大汗かいてケロリと復活するはずが、夕方からまた熱が出てきて万年床から動けなくなった。

最近の私の文章はどうなんだろう、と思う。ここ一年ほど、「これは会心の出来だ!」という手応えを感じることがなくなった。“会心”のハードルが高くなったわけではない。自分の書いた文を客観的に見られなくなっているせいか、単純に“会心の文”が書けていないためか。どっちにしろヤバい。

ホステスをしていた頃、客に「昼も働いてるでしょ?」と訊かれると、「本業はフリーライターです」と応えていた。そして「半年、仕事してないですけどね(笑)」なんてつけ加え、心を軋ませていた。「自称フリーライターです」なんてイジけたこともゆうておったな。いま思えば、自分の屈託を酒席に持ち込む最低のホステスだった。
ま、この手の素人ホステスを好むオヤジは少なからず存在するし、まだ20代前半だったし、クビにならない程度には働くことができた。しかしプロのホステスにはなれないことは自覚しており、不安で一杯の毎日を送っていた。

その頃からすると、「忙しい」とボヤくことができる現在の状況は、まるで夢のようだ。収入はむしろ減ったくらいだが、文章を書く機会は格段に増えた。
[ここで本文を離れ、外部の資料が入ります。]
-- ==== Sys2Proof/Laws/Ends.lean ====
section
/-! SUPPORT. What ending a launch does (R146, R162), and when a trap ends one (R112). -/

namespace Sys2Proof.Machine

open Sys2Proof.Laws

/-- What ending a launch leaves of the tables: its record put, its strands and their yarns gone (R146). Beside these only
its requests and records under way are given up. -/
theorem terminate_tables {s : State} {l : Nat} {L : Launch} (c : Byte) (h : Store.find l s.launches = some L) :
    (s.terminate l c).mem = s.mem ∧ (s.terminate l c).changes = s.changes
      ∧ (s.terminate l c).strands = s.strands.filter (fun d => !decide (d.2.launch = l))
      ∧ (s.terminate l c).yarns = s.yarns.filter (fun d => !decide ((s.strandAt d.2.strand).launch = l))
      ∧ (s.terminate l c).launches = Store.put l { L with
          ending := some (L.ending.getD ⟨1, c⟩), evicted := [], nextCoil := L.coils,
          unacked := L.unacked ++ (s.yarns.filter (fun d =>
            decide ((s.strandAt d.2.strand).launch = l))).flatMap (fun d => d.2.counted) } s.launches := by
  have key : ∀ (t : State) (ok : OutReq → Bool), Alike t (((t.dropPassed ok).dropUnsent l).abortRecords l) := fun t ok =>
    ((dropPassed_alike t ok).trans (dropUnsent_alike _ _)).trans (abortRecords_alike _ _)
  simp only [State.terminate, h]
  exact ⟨(key _ _).mem, (key _ _).changes, (key _ _).strands, (key _ _).yarns, (key _ _).launches⟩

/-- A launch ended keeps everything but its ending, its coils and its unacknowledged writes; the first ending stands. -/
theorem terminate_launch {s : State} {l : Nat} {L : Launch} (c : Byte) (h : Store.find l s.launches = some L) :
    ∃ M, Store.find l (s.terminate l c).launches = some M ∧ M.ending = some (L.ending.getD ⟨1, c⟩) ∧ M.evicted = []
      ∧ { M with ending := L.ending, evicted := L.evicted, nextCoil := L.nextCoil, unacked := L.unacked } = L := by
  rw [(terminate_tables c h).2.2.2.2, find_put_self]
  exact ⟨_, rfl, rfl, rfl, rfl⟩

/-- Every other launch stands as it was. -/
theorem terminate_other (s : State) (l k : Nat) (c : Byte) (hk : k ≠ l) :
    Store.find k (s.terminate l c).launches = Store.find k s.launches := by
  cases h : Store.find l s.launches with
  | none => simp [State.terminate, h]
  | some L => rw [(terminate_tables c h).2.2.2.2, find_put_other _ _ _ _ hk]

/-- Nothing of the launch is left: no strand of it, and no yarn of its strands. -/
theorem terminate_gone {s : State} {l : Nat} (c : Byte) (h : (Store.find l s.launches).isSome = true) :
    (∀ d ∈ (s.terminate l c).strands, d.2.launch ≠ l) ∧ ∀ d ∈ (s.terminate l c).yarns, (s.strandAt d.2.strand).launch ≠ l := by
  obtain ⟨L, hf⟩ := Option.isSome_iff_exists.1 h
  obtain ⟨-, -, hs, hy, -⟩ := terminate_tables c hf
  rw [hs, hy]
  exact ⟨fun d hd => by simpa using (List.mem_filter.1 hd).2, fun d hd => by simpa using (List.mem_filter.1 hd).2⟩

/-- And of memory and of the other tables nothing differs. -/
theorem terminate_rest (s : State) (l : Nat) (c : Byte) :
    (s.terminate l c).mem = s.mem ∧ (s.terminate l c).changes = s.changes := by
  cases h : Store.find l s.launches with
  | none => simp [State.terminate, h]
  | some L => exact ⟨(terminate_tables c h).1, (terminate_tables c h).2.1⟩

/-- R112: a trap in handler mode ends the launch. -/
theorem trap_in_handler {s : State} {i : Issuer} (t : List Nat) (c : Byte) (a : DWord) (r : Resume) (h : i.bank.handler = true) :
    s.trap i t c a r = s.terminate i.strand.launch c := by
  simp [State.trap, h]

/-- R162: and one of a launch with no handler. -/
theorem trap_no_handler {s : State} {i : Issuer} (t : List Nat) (c : Byte) (a : DWord) (r : Resume) (h : i.launch.handler = 0) :
    s.trap i t c a r = s.terminate i.strand.launch c := by
  simp [State.trap, State.handlerAt, h]

/-- R62, R112, R113: what trap entry leaves in a bank. -/
theorem enter_spec (b : Bank) (c : Byte) (a : DWord) (m : Mask) (r : BitVec 57 × Nat) :
    (b.enter c a m r).ssw = b.status ∧ (b.enter c a m r).handler = true ∧ (b.enter c a m r).xcause = c.setWidth 32
      ∧ (b.enter c a m r).xindex = BitVec.ofNat 32 r.2 ∧ (b.enter c a m r).xpc = r.1.setWidth 64 ∧ (b.enter c a m r).xarg = a
      ∧ (b.enter c a m r).xmask = m ∧ (b.enter c a m r).scalars = b.scalars ∧ (b.enter c a m r).floor = b.floor := by
  refine ⟨rfl, ?_, rfl, rfl, rfl, rfl, rfl, rfl, rfl⟩
  simp [Bank.enter, Bank.handler]

/-- R62, R116: what returning leaves: the sticky bits are SSW's and the handler bit is clear. -/
theorem leave_spec (b : Bank) : b.leave.handler = false ∧ b.leave.status &&& 0x7F = b.ssw &&& 0x7F ∧ b.leave.scalars = b.scalars := by
  refine ⟨?_, ?_, rfl⟩
  · simp [Bank.leave, Bank.handler]
  · unfold Bank.leave
    ext k hk
    simp only [BitVec.getElem_and, BitVec.getElem_or]
    have h : (0xFFFF7F80 : Word)[k] = true → (0x7F : Word)[k] = false := by
      revert k
      decide
    cases h1 : (0x7F : Word)[k] <;> cases h2 : (0xFFFF7F80 : Word)[k] <;> simp_all

/-- An instruction that only computes keeps the form of the state. -/
theorem compute_keeps (s : State) (i : Issuer) (o : Op) (x : Args) (rs : List Res) : Keeps s (s.compute i o x rs) := by
  unfold State.compute
  exact finish_keeps s i _ _ _ Keeps.refl

end Sys2Proof.Machine
end

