-- ==== Sys2Proof/Tests/Slice0.lean ====
section
/-! SUPPORT. Small tests: ill-formed instructions, words read from the spec's encoding tables, single steps, and a state for
every hypothesis of the obligations. -/

namespace Sys2Proof.Tests

open Sys2Proof Sys2Proof.Machine Host

-- The theorems are checked one after another: many at once need too much memory.
set_option Elab.async false

/-! ### Small states -/

/-- The bytes of a number from an address on, as cells: a zero is not listed. -/
def bytesFrom (a n v : Nat) : Store Byte :=
  ((List.range n).map fun k => (a + k, BitVec.ofNat 8 (v / 256 ^ k))).filter (fun c => decide (c.2 ≠ 0))

/-- Page tables at 0x1000 for function 0. Each GiB of virtual addresses stands for bytes 0 to 2^30 of a peer: 0 plain,
1 STRONG, 2 label 1, 3 peer 1's, 4 label 3, 5 DOMAIN scope, 6 peer 1's and STRONG, 7 OWNED and peer 1's, 8 label 2; 9 is not
resident (R237, R238). -/
def tables : Store Byte :=
  bytesFrom 0x1000 2 0x2001 ++ bytesFrom 0x2000 2 0x3001 ++ bytesFrom 0x3000 8 7 ++ bytesFrom 0x3008 8 15
    ++ bytesFrom 0x3010 8 (7 + 128) ++ bytesFrom 0x3018 8 (7 + 2 ^ 45) ++ bytesFrom 0x3020 8 (7 + 3 * 128)
    ++ bytesFrom 0x3028 8 (7 + 96) ++ bytesFrom 0x3030 8 (15 + 2 ^ 45) ++ bytesFrom 0x3038 8 (7 + 1024 + 2 ^ 45)
    ++ bytesFrom 0x3040 8 (7 + 256)

/-- The first address of a GiB. -/
def gib (k : Nat) : Nat := k * 2 ^ 30

/-- Words placed as the instruction that issues, in the launch of one fibre: page tables in memory, a clause header after the
clause, and one at 0x10000, where the launch's handler stands. -/
def placed (ws : List Word) (mem : Store Byte := []) : State :=
  let s := State.reset.placeWords ws
  { s with mem := { bytes := bytesFrom (oneClause ws).next.toNat 1 8 ++ tables ++ bytesFrom 0x10000 1 8 ++ mem }, funcs := [(0, { ptroot := 0x1001 })]
           launches := Store.modify 0 (fun l => { l with packet := l.packet ||| BitVec.ofNat 512 (0x10000 * 2 ^ 320) }) s.launches
           turn := none, cur := some (0, 0) }

/-- An instruction so placed. -/
def issuing (i : Instr) (mem : Store Byte := []) : State := placed (encode i) mem

/-- With the placed yarn, its one group, a lane, its strand and its launch changed. -/
def yarn (f : Yarn → Yarn) (s : State) : State := { s with yarns := Store.modify 0 f s.yarns }
def group (f : Group → Group) : State → State := yarn fun v => { v with groups := v.groups.map f }
def lane (l : Nat) (f : Lane → Lane) : State → State := yarn fun v => v.setLane l (f (v.lane l))
def bank (f : Bank → Bank) : State → State := yarn fun v => { v with bank := f v.bank }
def strand (f : Strand → Strand) (s : State) : State := { s with strands := Store.modify 0 f s.strands }
def launch (f : Launch → Launch) (s : State) : State := { s with launches := Store.modify 0 f s.launches }

/-- Register n of a lane takes a word; a pair takes two. -/
def reg (n v : Nat) (l : Nat := 0) : State → State := lane l fun r => r.setReg n ⟨BitVec.ofNat 32 v, 0⟩
def pair (n v : Nat) (l : Nat := 0) (s : State) : State := reg (n + 1) (v / 2 ^ 32) l (reg n v l s)
def scal (n v : Nat) : State → State := bank fun b => b.setScalar n ⟨BitVec.ofNat 32 v, 0⟩

/-- A second fibre, in lane 1, in the same group. -/
def twoLanes (s : State) : State :=
  group (fun g => { g with lanes := 3, gmask := 3 })
    (lane 1 (fun v => { v with active := true, linear := some 1, wbase := 256 }) s)

/-- Bits of the launch's packet set. -/
def packet (at_ v : Nat) : State → State := launch fun l => { l with packet := l.packet ||| BitVec.ofNat 512 (v * 2 ^ at_) }

/-- Handler mode. -/
def inHandler : State → State := bank fun b => { b with status := b.status ||| 0x8000, xmask := 1 }

/-- Bytes in the strand's scratchpad. -/
def pad (cells : Store Byte) : State → State := strand fun x => { x with pad := x.pad ++ cells }
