-- ==== Sys2Proof/Certificates/Slice0/Obligations.lean ====
section
/-!
DEFINITION. The statements for the provers, as propositions. Each docstring names the rule of spec/ it formalises, or says that it rests
on a choice of the model and names the log entry.
-/

open Sys2Proof Sys2Proof.Machine

/-! ## Encoding -/

/-- Decode and encode agree on every well-formed instruction, with every operand; the generic SEND row is read as the sub-form
its word also selects, which means the same in every state (30_encoding.md R101, R102, R91 to R93, R109; log entry 8). A 32-bit number
is read as a frame only where the frame holds its own checksum, and no bit of it is dropped (R109). -/
def Obligations.DecodeOfEncode : Prop :=
  (∀ i : Instr, i.wellFormed = true → decode (encode i) = .ok i.asDecoded) ∧
  (∀ (i : Instr) (s : State), exec i.asDecoded s = exec i s) ∧
  (∀ (d : Direction) (w : FrameWord) (i : Instr), decode (.relayFrame d w) = .ok i →
    i.wellFormed = true ∧ encode i = .relayFrame d w)

/-- Every 16-bit word has a row, its instruction is well formed, only `op = 0` is the reserved code, and a field an operation does
not use is ignored (30_encoding.md R101, R102, R104). -/
def Obligations.CommandWordDecoding : Prop :=
  (∀ w : HostWord, ∃ i : Instr, decode (.hostCmd w) = .ok i ∧ i.wellFormed = true ∧ isHostOp i = true ∧
    (i = .reserved0 ↔ w.toNat / 4096 = 0)) ∧
  (∀ w v : HostWord, w.toNat / 4096 = v.toNat / 4096 →
    (w.toNat / 4096 ∈ [0, 2, 4, 5, 6, 7, 8, 9, 11] → decode (.hostCmd w) = decode (.hostCmd v)) ∧
    (w.toNat / 4096 ∈ [3, 14] → w.toNat % 256 = v.toNat % 256 → decode (.hostCmd w) = decode (.hostCmd v)) ∧
    (w.toNat / 4096 ∈ [13, 15] → w.toNat / 256 = v.toNat / 256 → decode (.hostCmd w) = decode (.hostCmd v)) ∧
    (w.toNat / 4096 = 12 → w.toNat / 256 % 4 = v.toNat / 256 % 4 → decode (.hostCmd w) = decode (.hostCmd v)))

/-- Words written out from the encoding tables decode to the instruction they stand for (30_encoding.md R102, R107, R92). -/
def Obligations.WrittenWordsDecode : Prop :=
  decode (.hostCmd 0b0001001100110010#16) = .ok (.cfgwr 3#4 50#8) ∧
  decode (.hostCmd 0b0011000010100000#16) = .ok (.enq 0xA0#8) ∧
  decode (.hostCmd 0b1010001100000110#16) = .ok (.sendOnCheck 6#8) ∧
  decode (.hostCmd 0b1010111100000110#16) = .ok (.sendReserved 15#4 6#8) ∧
  decode (.hostCmd 0b1100001100000000#16) = .ok (.compose true true) ∧
  decode (.hostCmd 0b1100000100000000#16) = .ok (.compose true false) ∧
  decode (.hostCmd 0b1111010100000000#16) = .ok (.rdcsr 5#4) ∧
  decode (.relayFrame .toRelay 0b10100000000001100000001110101001#32) = .ok (.frameOnCheck 6#8 0xA9#8) ∧
  decode (.relayFrame .fromRelay 0b10100000000001100000000110100111#32) = .ok (.fbOn 6#8 0xA7#8)

/-! ## Framer -/

/-- The checksum is the low 8 bits of the sum of the three bytes, in any order; building and checking are inverse on valid frames
(42_framer.md R190, R195). -/
def Obligations.ChecksumAndFrameLaws : Prop :=
  (∀ m c k : Byte, (cks m c k).toNat = (m.toNat + c.toNat + k.toNat) % 256 ∧ cks m c k = m + c + k ∧
    cks m c k = cks c m k ∧ cks m c k = cks m k c) ∧
  (∀ ch code : Byte, (mkFrame ch code).valid = true) ∧
  (∀ f : Frame, f.valid = true → mkFrame f.f1 f.f2 = f)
しかし、と思う。仕事が増えるにつれて、ひとつの仕事に注ぐ熱量が減っている気がする。
実際、エッセイの最初の1行を書くまで10時間以上唸るようなことがなくなった。唸れば唸るほどいいもんが書けるってわけではないが……。
遅筆がいくらかよくなっても、質が落ちてしまっては元も子もない。
このまま、自分の文章の質を計る物差しを失くした状態が続くのだろうか。気が滅入る。不安に耐えられなくなったら辞めよう。とかいいつつ、書く仕事にしがみついていくであろうことは自覚している。業ですな。

原稿を書き終えたあと、なかなか寝つくことができず、ようやくおとずれた眠りのなかでも読点を省いたり、改行を加えたりしていた頃には戻れないのだろうか。

な~んちゃって。明日になればただちに消去したくなるであろう戯言。夜書いたラブレターみたいなもんだ。

また熱が上がってきたようだ。とっとと寝よう。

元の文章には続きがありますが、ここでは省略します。